Unable to create or upgrade tkgi clusters after upgrading to TKGI 1.8
search cancel

Unable to create or upgrade tkgi clusters after upgrading to TKGI 1.8

book

Article ID: 345586

calendar_today

Updated On:

Products

VMware Tanzu Kubernetes Grid Integrated Edition

Issue/Introduction

Symptoms:
  • You have enabled the Routable Pod Networks option by using the TKGI Network profiles.

  • You are unable to upgrade or create the clusters after upgrading the TKGI API VM to 1.8.

  • NCP service on Master node crashes and keep on restarting.

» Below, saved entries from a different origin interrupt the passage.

/-- The engine takes a COLL: it reads and checks the block, the group and the program, and starts or rejects (R385). What the
block says is known from when it has been read, whatever becomes of the program. -/
def State.acceptColl (s : State) (k : Nat) : State :=
  match s.coll k with
  | none => s
  | some c => match s.master c.m with
    | none => s
    | some b => match s.engRead b 0 0 c.blockVa.toNat 256 1 with
      | (t, .ok bs) =>
        let (n, rank) := t.groupEntry (recNat bs 10 2)
        let (d, bad) := parseColl c bs n rank
        let cnt := recNat bs 8 2
        (match t.engRead b 0 0 (recNat bs 0 8) (32 * cnt) 1 with
         | (u, .ok ps) =>
           let u := u.modColl k fun _ => d
           let steps := (List.range cnt).map fun i => (List.range 4).map fun j => le64 ((ps.drop (32 * i + 8 * j)).take 8)
           if bad then u.finishColl k 3 0x21 0
           else if steps.zipIdx.any fun p => stepMalformed d.bufs (d.efVa != 0) p.2 p.1 then u.finishColl k 3 0x22 0
           else if n == 0 then u.finishColl k 3 0x23 0
           else if u.colls.any fun p => p.1 != k && p.2.accepted && p.2.group == d.group && p.2.seq == d.seq then
             u.finishColl k 3 0x24 0
           else u.collMoves k fun c => { c with steps := steps, accepted := true }
         | (u, r) => (u.modColl k fun _ => d).collFails k d none r)
      | (t, r) => t.collFails k c none r

/-- R382. -/
def collSubs (c : Ctx) (e : EFields) : List Nat :=
  descSubs e.s 2 ++ (if e.s.toNat + 2 ≤ 63 then need ((c.w.s2 e.s.toNat).toNat % 64 == 0) 8 else [])

/-- COLL (R382, R385): the instance waits until its die's fabric engine takes it. -/
def execColl (e : EFields) (s : State) : Host.Outcome State Fault Refusal :=
  withCtx s fun c => checked s c (collSubs c e)
    (if !c.executes e.p then done s c 1 c.w
     else
       let k := freshKey s.colls
       let x : Coll := { (default : Coll) with
         m := c.ref.m, w := c.ref.w, tok := e.t.toNat, die := c.b.die, ctrs := [0, 0, 0, 0], progressAt := s.cycles
         wait := .ready, ctx := c.b.ctx, queue := c.b.queue, blockVa := c.w.s2 e.s.toNat }
       done { s with colls := aset s.colls k x } c 1 (c.w.takeToken e.t.toNat))

/-! ## Beginning a step (R387 to R389) -/

/-- Does every execution have all its chunks completed? -/
def Coll.settled (c : Coll) : Bool := c.execs.all fun e => decide (c.total e ≤ e.landed)

/-- The index of a side (R387, log 78). -/
def Coll.index (c : Coll) (w : List Dword) (word peer : Nat) (sel : Bool) : Nat :=
  let cs := stepBits w word 31 16
  let ctr := c.ctrs.getD (stepBits w 0 33 32) 0
  let signed : Int := if 2 ^ 15 ≤ cs then (cs : Int) - 2 ^ 16 else cs
  let v : Int := stepBits w word 63 32 + signed * ctr + stepBits w word 15 0 * (if sel then peer else 0)
  (v % 2 ^ 32).toNat

/-- The peer of a step. -/
def Coll.peer (c : Coll) (w : List Dword) : Nat :=
  let k := stepBits w 0 44 35 + (if stepBits w 0 34 34 == 1 then c.ctrs.getD (stepBits w 0 33 32) 0 else 0)
  match stepBits w 0 46 45 with
  | 0 => k
  | 1 => (c.rank + k) % c.n
  | 2 => (((c.rank : Int) - k) % c.n).toNat
  | _ => c.rank ^^^ k

/-- Do chunks idx .. idx + cnt − 1 lie within a buffer? -/
def Coll.inBuf (c : Coll) (buf fmt idx cnt : Nat) : Bool := decide ((idx + cnt) * chunkBytes fmt ≤ (c.bufs.getD buf (0, 0)).2)

/-- Begin a data step: its peer and indices, or none when one is out of range of this package's buffers or the aperture; what
the buffers of a peer refuse comes as COLL_ABORT. -/
def Coll.begin (c : Coll) (w : List Dword) : Option StepExec :=
  let op := stepOp w
  let f := stepFmt w
  let p := if op == 2 || op == 3 then c.peer w else c.rank
  let cnt := stepBits w 1 23 0
  let s := c.index w 2 p (stepBits w 0 31 31 == 1)
  let d := c.index w 3 p (stepBits w 0 30 30 == 1)
  let srcOk := match op with
    | 1 => decide (s + cnt ≤ 2 ^ 20)
    | 3 => p != c.rank || c.inBuf (stepBits w 0 52 50) f s cnt
    | 7 => c.inBuf (stepBits w 0 52 50) f s (c.n * cnt)
    | _ => c.inBuf (stepBits w 0 52 50) f s cnt
  let dstOk := match op with
    | 0 => decide (d + cnt ≤ 2 ^ 20)
    | 2 => p != c.rank || c.inBuf (stepBits w 0 49 47) f d cnt
    | 7 => c.inBuf 0 f (d + c.rank * cnt) cnt
    | _ => c.inBuf (stepBits w 0 49 47) f d cnt
  if decide (p < c.n) && srcOk && dstOk then some ⟨c.pc, p, s, d, cnt, 0, 0, .ready, [], []⟩ else none

/-- Does a master's collective go on (R393, R394)? -/
def State.collGoes (s : State) (c : Coll) : Bool :=
  c.wait == .ready && (match s.master c.m with
    | some b => b.phase != .frozen
    | none => false)

/-- COLL_STEP_BEGIN (R388, R389): the engine takes an instance that it has not accepted; of one that it has, the next step begins
when the one before has sent or requested all its chunks, and a WAIT is passed when what it waits for holds. -/
def execCollStepBegin (k : Nat) (s : State) : Host.Outcome State Fault Refusal :=
  match s.coll k with
  | none => .next s
  | some c =>
    if !s.collGoes c || c.ending.isSome then .next s
    else if !c.accepted then .next (s.acceptColl k)
    else match c.steps[c.pc]? with
      | none => .next s
      | some w =>
        let sent := match c.execs.getLast? with
          | some e => decide (c.total e ≤ e.next)
          | none => true
        if !sent then .next s
        else
          let op := stepOp w
          .next (if op == 5 then
              (if stepBits w 0 59 58 == 0 then
                 (if c.settled then s.modColl k fun c => { c with pc := c.pc + 1, execs := [] } else s)
               else if stepBits w 1 31 0 + stepBits w 2 63 32 * (c.n - 1) ≤ c.inbound then s.modColl k fun c => { c with pc := c.pc + 1 }
               else s)
            else if op == 6 then
              let ci := stepBits w 0 33 32
              let v := c.ctrs.getD ci 0 + 1
              if v < c.limits.getD ci 0 then
                s.modColl k fun c => { c with ctrs := modAt c.ctrs ci fun _ => v, pc := stepBits w 1 7 0 }
              else s.modColl k fun c => { c with ctrs := modAt c.ctrs ci fun _ => 0, pc := c.pc + 1 }
            else match c.begin w with
              | none => s.abortColl k 0x31
              | some e => s.modColl k fun c => { c with execs := c.execs ++ [e], pc := c.pc + 1 })

/-! ## The aperture (R380, R381) -/

def Aperture.named (a : Aperture) (g q c : Nat) : Bool := a.group == g && a.seq == q && a.chunk == c

def State.apertureAt (s : State) (g q c : Nat) : Option Aperture := s.aperture.find? fun a => a.named g q c

/-- Are the contributions in error: a member twice, or a disagreement? -/
def Aperture.error (a : Aperture) : Bool :=
  match a.contribs with
  | [] => false
  | x :: r => r.any (fun y => y.op != x.op || (y.fmt ≤ 1) != (x.fmt ≤ 1)) ||
      (a.contribs.map Contrib.rank).eraseDups.length != a.contribs.length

  • Pods are failing with error message: 'netplugin failed with no error message'

  • In the /var/vcap/sys/log/ncp/ncp.stderr.log on Master node, you see the IP block validation error traceback similar to:
    Traceback (most recent call last):
      File "/usr/local/bin/ncp", line 10, in <module>
        sys.exit(main())
      File "/usr/local/lib/python3.5/dist-packages/nsx_ujo/cmd/ncp.py", line 16, in main
        ncp_main.start_ncp(coe)
      File "/usr/local/lib/python3.5/dist-packages/nsx_ujo/ncp/main.py", line 191, in start_ncp
        nsx_errors = common_utils.validate_nsx_config()
      File "/usr/local/lib/python3.5/dist-packages/nsx_ujo/common/utils.py", line 968, in validate_nsx_config
        ipnetwork_errors = _validate_mgr_ip_network()
      File "/usr/local/lib/python3.5/dist-packages/nsx_ujo/common/utils.py", line 758, in _validate_mgr_ip_network
        external_ip_space_ids)
      File "/usr/local/lib/python3.5/dist-packages/nsx_ujo/common/utils.py", line 905, in _validate_ip_network
        ip_family = owned_ip_blocks[0]['version']
    IndexError: list index out of range

  • In the /var/vcap/sys/log/kubelet/kubelet.stderr.log on Worker node, you see the netplugin related errors for pod creation:
    E0724 01:40:29.258490    9758 remote_runtime.go:105] RunPodSandbox from runtime service failed: rpc error: code = Unknown desc = failed to set up sandbox container "1591f61d797a3def811a62d6ea93a89d1c891e80960330f7ab46ab7fa93eecd6" network for pod "coredns-5b6649768f-wj6tl": networkPlugin cni failed to set up pod "coredns-5b6649768f-wj6tl_kube-system" network: netplugin failed with no error message
    W0724 01:40:29.280299    9758 docker_sandbox.go:394] failed to read pod IP from plugin/docker: networkPlugin cni failed on the status hook for pod "coredns-5b6649768f-wj6tl_kube-system": CNI failed to retrieve network namespace path: cannot find network namespace for the terminated container "1591f61d797a3def811a62d6ea93a89d1c891e80960330f7ab46ab7fa93eecd6"
    W0724 01:40:29.280803    9758 pod_container_deletor.go:75] Container "1591f61d797a3def811a62d6ea93a89d1c891e80960330f7ab46ab7fa93eecd6" not found in pod's containers
    W0724 01:40:29.282232    9758 cni.go:331] CNI failed to retrieve network namespace path: cannot find network namespace for the terminated container "1591f61d797a3def811a62d6ea93a89d1c891e80960330f7ab46ab7fa93eecd6"



Environment

VMware PKS 1.x

Cause

NCP has added a new validation check for IP blocks in 3.0.1, which will return the index error if all of the following conditions are satisfied:

  1. In NCP configuration, nsx_v3.enable_snat is false and nsx_v3.container_ip_blocks is empty, which is applicable when you enable the “Routable Pod Networks ” by using network profile.
  2. There’s no IP block being shared by all clusters, e.g. no block has the tag {‘ncp/shared_resource’: ‘true’} in NSX-T manager.
  3. There’s no IP block with cluster tag {‘ncp/cluster’: <cluster_name>} in NSX-T manager.

Resolution

This is a known issue with NCP 3.0.1, and it will be resolved in NCP 3.0.2. Please check the TKGI release notes for NCP 3.0.2 compatibility for future TKGI versions.


Workaround:

To workaround this issue, create a new shared IP block in NSX-T manager to pass the IP block validation by NCP.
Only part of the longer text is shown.